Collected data
theorem apReject_records (h : Half) (p : Packet) {a : Nat} (ha : a ≤ 4) (s : State) :
    rd (apReject h p a s) (pgMatch h) R.MT_AP_LAST_CAUSE = a ∧
      (rd (apReject h p a s) (pgMatch h) R.EVT_RAW).testBit 6 = true := by
  have hne := pgMatch_ne_contexts h
  rw [apReject_eq, (ctxFail_kept _ _).rd _ _ (by simp [hne]), (ctxFail_kept _ _).rd _ _ (by simp [hne])]
  refine ⟨?_, evtRaw_raise_self _ _ (by decide)⟩
  rw [rd_raise_off _ _ _ _ (by decide), bump, rd_bumpBy_off _ _ _ _ (by decide), apRecorded, rd_wr_self]
  exact Nat.mod_eq_of_lt (show a < 2 ^ 4 by omega)

theorem apReject_index (h : Half) (p : Packet) (a c : Nat) (s : State) :
    ctxV (apReject h p a s) R.CTX_VIEW_5_CQ_CI c = ctxV s R.CTX_VIEW_5_CQ_CI c := by
  have hne := pgMatch_ne_contexts h
  have hrec : PageKept pgContexts s (apRecorded h p a s) :=
    ((wrI_pageKept s hne _ 0 _).trans (wrI_pageKept _ hne _ 0 _)).trans (wrI_pageKept _ hne _ 0 _)
  have hall := (hrec.trans (bump_pageKept _ hne R.MATCH_CNT_AP_REJECT)).trans (raise_pageKept _ hne 6)
  exact ((ctxFail_kept p.ctx _).rdI pgContexts R.CTX_VIEW_5_CQ_CI c (by decide)).trans (hall _ c)

end

section
variable {s : State} {n k : Nat} {h : Half} {p : Packet} {c : Nat}

/-- The aperture write of a consumer index at the head of F[n], whose context is `c`. -/
structure CiWrite (s : State) (n k : Nat) (h : Half) (p : Packet) (c : Nat) : Prop where
  quiet : quiet s = true
  head : HeadIs s n 1 k h p
  type : p.type = tPW
  aperture : inAperture p.addr = true
  isCi : p.addr.testBit 39 = true
  ctx : apCtx s p = c

theorem CiWrite.exec_eq (hw : CiWrite s n k h p c) :
    exec (.cqCiWrite n) s = done (settle (apWrite h p (pwTaken n k s))) :=
  congrArg (fun t => done (settle t)) (rxAp_of_headIs hw.head hw.type hw.aperture (if_pos hw.isCi))

/-- A consumer index that R326 lets in is judged on a state that shows the same contexts. -/
theorem CiWrite.judged (hw : CiWrite s n k h p c) (hc : apCause s h p = none) :
    ∃ u, Looked h s u ∧ exec (.cqCiWrite n) s = done (settle (cqCi c (leNat p.payload) u)) := by
  have hctx : apCtx (pwTaken n k s) p = c := by
    rw [← hw.ctx, pwTaken_only]
    rfl
  refine ⟨ctxLoad h c (pwTaken n k s), pwTaken_loaded n k h c s, ?_⟩
  rw [hw.exec_eq, apWrite_ci ((apCause_pwTaken h p n k s).trans hc) hw.isCi, hctx]

theorem Looked.places {m : Half} {u : State} (hl : Looked m s u) (c : Nat) : cqPlaces u c = cqPlaces s c := by
  rw [cqPlaces, hl.ctxView, cqPlaces]

theorem cqCiWrite_moves (hw : CiWrite s n k h p c) (hlog : ctxV s R.CTX_VIEW_2_CQ_LOG2 c ≤ 16)
    (hc : apCause s h p = none)
    (hin : ahead (cqPlaces s c) (ctxV s R.CTX_VIEW_5_CQ_CI c) (leNat p.payload % cqPlaces s c) ≤
      ahead (cqPlaces s c) (ctxV s R.CTX_VIEW_5_CQ_CI c) (ctxV s R.CTX_VIEW_5_CQ_PI c)) :
    Ends (.cqCiWrite n) s (fun t => ctxV t R.CTX_VIEW_5_CQ_CI c = leNat p.payload % cqPlaces s c ∧
      ctxV t R.CTX_VIEW_5_CQ_PI c = ctxV s R.CTX_VIEW_5_CQ_PI c ∧ (∀ d, d ≠ c → ∀ f, ctxV t f d = ctxV s f d)) := by
  obtain ⟨u, hl, hx⟩ := hw.judged hc
  have hfit : cqPlaces s c ≤ 2 ^ 17 := Nat.pow_le_pow_right (by decide) (by omega)
  rw [← hl.places, ← hl.ctxView, ← hl.ctxView R.CTX_VIEW_5_CQ_PI] at hin
  rw [cqCi_moves hin, hl.places] at hx
  refine ends_settle hx ((quiet_ctxPut _ _ _ _).trans (hl.quiet.trans hw.quiet)) ⟨?_, ?_, fun d hd f => ?_⟩
  · refine (ctxPut_view_self _ _).trans (Nat.mod_eq_of_lt ?_)
    exact (Nat.mod_lt _ (Nat.two_pow_pos _)).trans_le hfit
  · exact (ctxPut_view_place _ (by decide)).trans (hl.ctxView _ _)
  · exact (ctxPut_view_record hd).trans (hl.ctxView _ _)

theorem cqCiWrite_refused (hw : CiWrite s n k h p c) (hc : apCause s h p = none)
    (hout : ahead (cqPlaces s c) (ctxV s R.CTX_VIEW_5_CQ_CI c) (ctxV s R.CTX_VIEW_5_CQ_PI c) <
      ahead (cqPlaces s c) (ctxV s R.CTX_VIEW_5_CQ_CI c) (leNat p.payload % cqPlaces s c)) :
    Ends (.cqCiWrite n) s (fun t => (∀ f d, ctxV t f d = ctxV s f d) ∧
      (rd t (pgMatch (ctxHome s c)) R.EVT_RAW).testBit 5 = true) := by
  obtain ⟨u, hl, hx⟩ := hw.judged hc
  have hhome : ctxHome u c = ctxHome s c := congrArg Half.ofBit (hl.ctxView _ _)
  rw [← hl.places, ← hl.ctxView, ← hl.ctxView R.CTX_VIEW_5_CQ_PI] at hout
  rw [cqCi_refuses hout, hhome] at hx
  have hne := pgMatch_ne_contexts (ctxHome s c)
  refine ends_settle hx ?_ ⟨fun f d => ?_, evtRaw_raise_self _ _ (by decide)⟩
  · rw [quiet_raise, quiet_bump, hl.quiet, hw.quiet]
  · exact (((bump_pageKept u hne _).trans (raise_pageKept _ hne 5)) f d).trans (hl.ctxView f d)

theorem cqCiWrite_rejected (hw : CiWrite s n k h p c) {a : Nat} (hc : apCause s h p = some a) (ha : a ≤ 4) :
    Ends (.cqCiWrite n) s (fun t => ctxV t R.CTX_VIEW_5_CQ_CI c = ctxV s R.CTX_VIEW_5_CQ_CI c ∧
      rd t (pgMatch h) R.MT_AP_LAST_CAUSE = a ∧ (rd t (pgMatch h) R.EVT_RAW).testBit 6 = true) := by
  have hx := hw.exec_eq
  rw [apWrite_rejects ((apCause_pwTaken h p n k s).trans hc)] at hx
  exact ends_settle hx ((quiet_apReject _ _ _ _).trans ((quiet_pwTaken n k s).trans hw.quiet))
    ⟨(apReject_index h p a c _).trans (pwTaken_reg n k s _ _ _), apReject_records h p ha _⟩

end

/-- Settles O33: the one request of the list is denied, the oldest record goes out or waits, the index write covers what
is written, and CI is judged by its distance from PI. -/
theorem requestsOverflowAndRecordsAreWritten : Obligations.RequestsOverflowAndRecordsAreWritten := by
  unfold Obligations.RequestsOverflowAndRecordsAreWritten
  refine ⟨fun s h c x hq ho => ovfTimeout_ends hq ho, fun s h c hq ho => ovfTimeout_idle hq ho,
    fun s c x r hq hrec => ⟨cqRecordWrite_ends hq hrec, cqRecordWrite_full hq hrec⟩,
    fun s c hq => ⟨cqPiWrite_idle hq, cqPiWrite_ends hq⟩, ?_⟩
  rintro s n k h p c _ hq hd ht ha hb hctx rfl hlog
  have hw : CiWrite s n k h p c := ⟨hq, hd, ht, ha, hb, hctx⟩
  exact ⟨cqCiWrite_moves hw hlog, cqCiWrite_refused hw, fun a hc hle => cqCiWrite_rejected hw hc hle⟩

end Sys2Proof.Machine
end

section
/-!
SUPPORT. Work rings: their index and descriptors as the aperture writes them, and a ring that is enabled, disabled,
polled and found idle (R324, R325, R328-R332, R370).
-/
namespace Sys2Proof.Machine

/-! Bytes written to Easel read back (R393). -/

theorem cellGet_cellPuts_self {bs : List Byte} {i : Nat} (hi : i < bs.length) (a : Nat) (m : List Host.Cell)
    (hm : Memory.wf m = true) : cellGet (a + i) (cellPuts a bs m) = bs[i] := by
  induction bs generalizing a m i with
  | nil => simp at hi
  | cons v vs ih =>
    rw [cellPuts]
    cases i with
    | zero =>
      rw [cellGet_cellPuts_other (a + 1) (a + 0) vs _ (cellPut_wf a v m hm) (by omega)]
      exact cellGet_cellPut_self a v m hm
    | succ i =>
      rw [show a + (i + 1) = a + 1 + i by omega]
      exact ih (by simpa using hi) (a + 1) _ (cellPut_wf a v m hm)

theorem onlyWrites_of_easel {s t : State} {a : Nat} {bs : List Byte} (hm : Memory.wf s.easel = true)
    (ht : t.easel = cellPuts a bs s.easel) : OnlyWrites a bs s t := by
  refine ⟨List.ext_getElem (by simp [ezRead]) fun i hi hb => ?_, fun b hb => ?_⟩
  · simp only [ezRead, List.getElem_map, List.getElem_range, ezByte, ht]
    exact cellGet_cellPuts_self hb a s.easel hm
  · rw [ezByte, ht]
    exact cellGet_cellPuts_other a b bs s.easel hm hb

theorem quiet_ezStore (a : Nat) (bs : List Byte) (s : State) : quiet (ezStore a bs s) = quiet s := by
  rw [ezStore_only]
  exact quiet_congr _ _ rfl rfl rfl rfl rfl rfl rfl rfl

theorem ezStore_easel (a : Nat) (bs : List Byte) (s : State) : (ezStore a bs s).easel = cellPuts a bs s.easel := by
  rw [ezStore_only]

theorem ezStore_dikar (a : Nat) (bs : List Byte) (s : State) : (ezStore a bs s).dikar = s.dikar := by rw [ezStore_only]

/-! Aperture writes of a ring (R325, R370). -/

section
variable {s : State} {n k r : Nat} {h : Half} {p : Packet}

theorem apWrite_ringPi (hc : apCause s h p = none) (hb : p.addr.testBit 39 = false) (ho : bits p.addr 22 0 = 0) :
    apWrite h p s = ezStore (ringRec s (apRing p)) p.payload (ctxLoad h (apCtx s p) s) := by
  unfold apWrite
  rw [hc]
  exact (if_neg (by simp [hb])).trans (if_pos ho)

/-- Where a write to the descriptor area stands in Easel (R325, R370). -/
def descAddr (s : State) (p : Packet) : Nat := (ringGet s (apRing p)).blk.getD 0 + (bits p.addr 22 0 - 0x1000)

theorem apWrite_ringDesc (hc : apCause s h p = none) (hb : p.addr.testBit 39 = false) (ho : bits p.addr 22 0 ≠ 0) :
    apWrite h p s = slotsClean h (descAddr s p) p.len (ezStore (descAddr s p) p.payload (ctxLoad h (apCtx s p) s)) := by
  unfold apWrite
  rw [hc]
  exact (if_neg (by simp [hb])).trans (if_neg ho)

theorem Looked.easel {u : State} {m : Half} (hl : Looked m s u) : u.easel = s.easel := by rw [hl.frame]

theorem ringPiWrite_ends (hw : RingWrite s n k h r p) (ho : bits p.addr 22 0 = 0) :
    Ends (.ringPiWrite n) s (OnlyWrites (ringRec s r) p.payload s) := by
  obtain ⟨hq, hd, ht, ha, hb, rfl, hc, hm⟩ := hw
  have hkind : apKind p.addr = .pi := by simp [apKind, hb, ho]
  have hrec : ringRec (pwTaken n k s) (apRing p) = ringRec s (apRing p) := by
    rw [pwTaken_only]
    rfl
  have hx := congrArg (fun t => done (settle t)) (rxAp_of_headIs hd ht ha hkind)
  rw [apWrite_ringPi ((apCause_pwTaken h p n k s).trans hc) hb ho, hrec] at hx
  have hl := pwTaken_loaded n k h (apCtx (pwTaken n k s) p) s
  refine ends_settle hx ((quiet_ezStore _ _ _).trans (hl.quiet.trans hq)) (onlyWrites_of_easel hm ?_)
  rw [ezStore_easel, hl.easel]

theorem ringDescWrite_ends (hw : RingWrite s n k h r p) (ho : bits p.addr 22 0 ≠ 0) :
    Ends (.ringDescWrite n) s
      (OnlyWrites ((ringGet s r).blk.getD 0 + (bits p.addr 22 0 - 0x1000)) p.payload s) := by
  obtain ⟨hq, hd, ht, ha, hb, rfl, hc, hm⟩ := hw
  have hkind : apKind p.addr = .desc := by simp [apKind, hb, ho]
  have hdesc : descAddr (pwTaken n k s) p = descAddr s p := by
    rw [pwTaken_only]
    rfl
  have hx := congrArg (fun t => done (settle t)) (rxAp_of_headIs hd ht ha hkind)
  rw [apWrite_ringDesc ((apCause_pwTaken h p n k s).trans hc) hb ho, hdesc] at hx
  have hl := pwTaken_loaded n k h (apCtx (pwTaken n k s) p) s
  refine ends_settle hx ?_ (onlyWrites_of_easel hm ?_)
  · exact (quiet_plMod _ _).trans ((quiet_ezStore _ _ _).trans (hl.quiet.trans hq))
  · show (ezStore (descAddr s p) p.payload _).easel = _
    rw [ezStore_easel, hl.easel]
    rfl

end

/-! A ring's fields and its record (R336). -/

section
variable {s : State} {r : Nat}

theorem ringPut_view_record {f g : Fld} {v j : Nat} (hj : j ≠ r) : ringV (ringPut f r v s) g j = ringV s g j :=
  rdI_wrI_record pgRings pgRings f g v s hj

theorem ringPut_view_place {f g : Fld} {v : Nat} (j : Nat) (hg : (g.off, g.lo) ≠ (f.off, f.lo)) :
    ringV (ringPut f r v s) g j = ringV s g j :=
  rdI_wrI_place pgRings pgRings r j v s hg

theorem ringPut_view_self (f : Fld) (v : Nat) : ringV (ringPut f r v s) f r = v % 2 ^ f.w :=
  rdI_wrI_self s pgRings f r v

theorem ringMod_view (f : Ring → Ring) (g : Fld) (j : Nat) : ringV (ringMod r f s) g j = ringV s g j := rfl

theorem ringGet_ringMod_self (f : Ring → Ring) : ringGet (ringMod r f s) r = f (ringGet s r) := tget_tput_self _ _ _ _

theorem ringGet_ringMod_other {j : Nat} (hj : j ≠ r) (f : Ring → Ring) : ringGet (ringMod r f s) j = ringGet s j :=
  tget_tput_other _ _ _ _ _ hj

theorem ringGet_congr {t : State} (ht : t.dikar = s.dikar) (j : Nat) : ringGet t j = ringGet s j := by
  rw [ringGet, ht, ringGet]

theorem ringPut_dikar (f : Fld) (v : Nat) : (ringPut f r v s).dikar = s.dikar := rfl

theorem quiet_ringPut (f : Fld) (v : Nat) : quiet (ringPut f r v s) = quiet s := quiet_wrI _ _ _ _ _

theorem quiet_ringMod (f : Ring → Ring) : quiet (ringMod r f s) = quiet s := (ringMod_svcStep r f s).quiet

theorem ringAgg_only (r : Nat) (s : State) : ringAgg r s = { s with strikes := (ringAgg r s).strikes } := by
  unfold ringAgg
  split <;> rfl

theorem ringAgg_view (f : Fld) (j : Nat) : ringV (ringAgg r s) f j = ringV s f j := by
  rw [ringAgg_only]
  rfl

/-- An event of the RINGS page with the strike of the ring's aggregate (R336). -/
def ringEvent (r b : Nat) (s : State) : State := ringAgg r (raise pgRings b s)

theorem ringEvent_only (r b : Nat) (s : State) : ringEvent r b s = { s with
    regs := (ringEvent r b s).regs, strikes := (ringEvent r b s).strikes } := by
  unfold ringEvent
  rw [ringAgg_only, raise_only]

theorem ringEvent_raised (r : Nat) {b : Nat} (hb : b < 64) (s : State) :
    (rd (ringEvent r b s) pgRings R.EVT_RAW).testBit b = true := by
  rw [ringEvent, ringAgg_only]
  exact evtRaw_raise_self _ s hb

theorem ringEvent_view {f : Fld} (b j : Nat) (hf : f.off ≠ R.EVT_RAW.off ∧ f.off ≠ R.EVT_PEND.off) :
    ringV (ringEvent r b s) f j = ringV s f j :=
  (ringAgg_view f j).trans (rdI_raise_off _ _ b j s hf)

theorem quiet_ringEvent (r b : Nat) (s : State) : quiet (ringEvent r b s) = quiet s := by
  rw [ringEvent_only]
  exact quiet_congr _ _ rfl rfl rfl rfl rfl rfl rfl rfl

theorem ringEvent_dikar (r b : Nat) (s : State) : (ringEvent r b s).dikar = s.dikar := by rw [ringEvent_only]

/-! RING_ENABLE (R332, R370). -/

/-- The block of a ring: the one that it holds, or one that is found (R370). -/
def ringOwnBlock (s : State) (r : Nat) : Option Nat :=
  if (ringGet s r).blk.isSome then (ringGet s r).blk else ringBlock s (ringHome s r) r

/-- Ring `r` enabled, with its block at `a` and nothing fetched. -/
def ringFresh (r a : Nat) (s : State) : State :=
  ringMod r (fun y => { y with blk := some a }) (ringPut R.RING_CTRL_EN r 1 (ringPut R.RING_STAT_IDLE r 0
    (ringPut R.RING_STAT_LAPPED r 0 (ringPut R.RING_STAT_CI r 0 (ringPut R.RING_STAT_PI r 0 s)))))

Exercise requirements
Filter the records above down to the lines containing "ctxHome".

Reply
      (rd t (pgMatch (ctxHome s c)) R.EVT_RAW).testBit 5 = true) := by
  have hhome : ctxHome u c = ctxHome s c := congrArg Half.ofBit (hl.ctxView _ _)
  have hne := pgMatch_ne_contexts (ctxHome s c)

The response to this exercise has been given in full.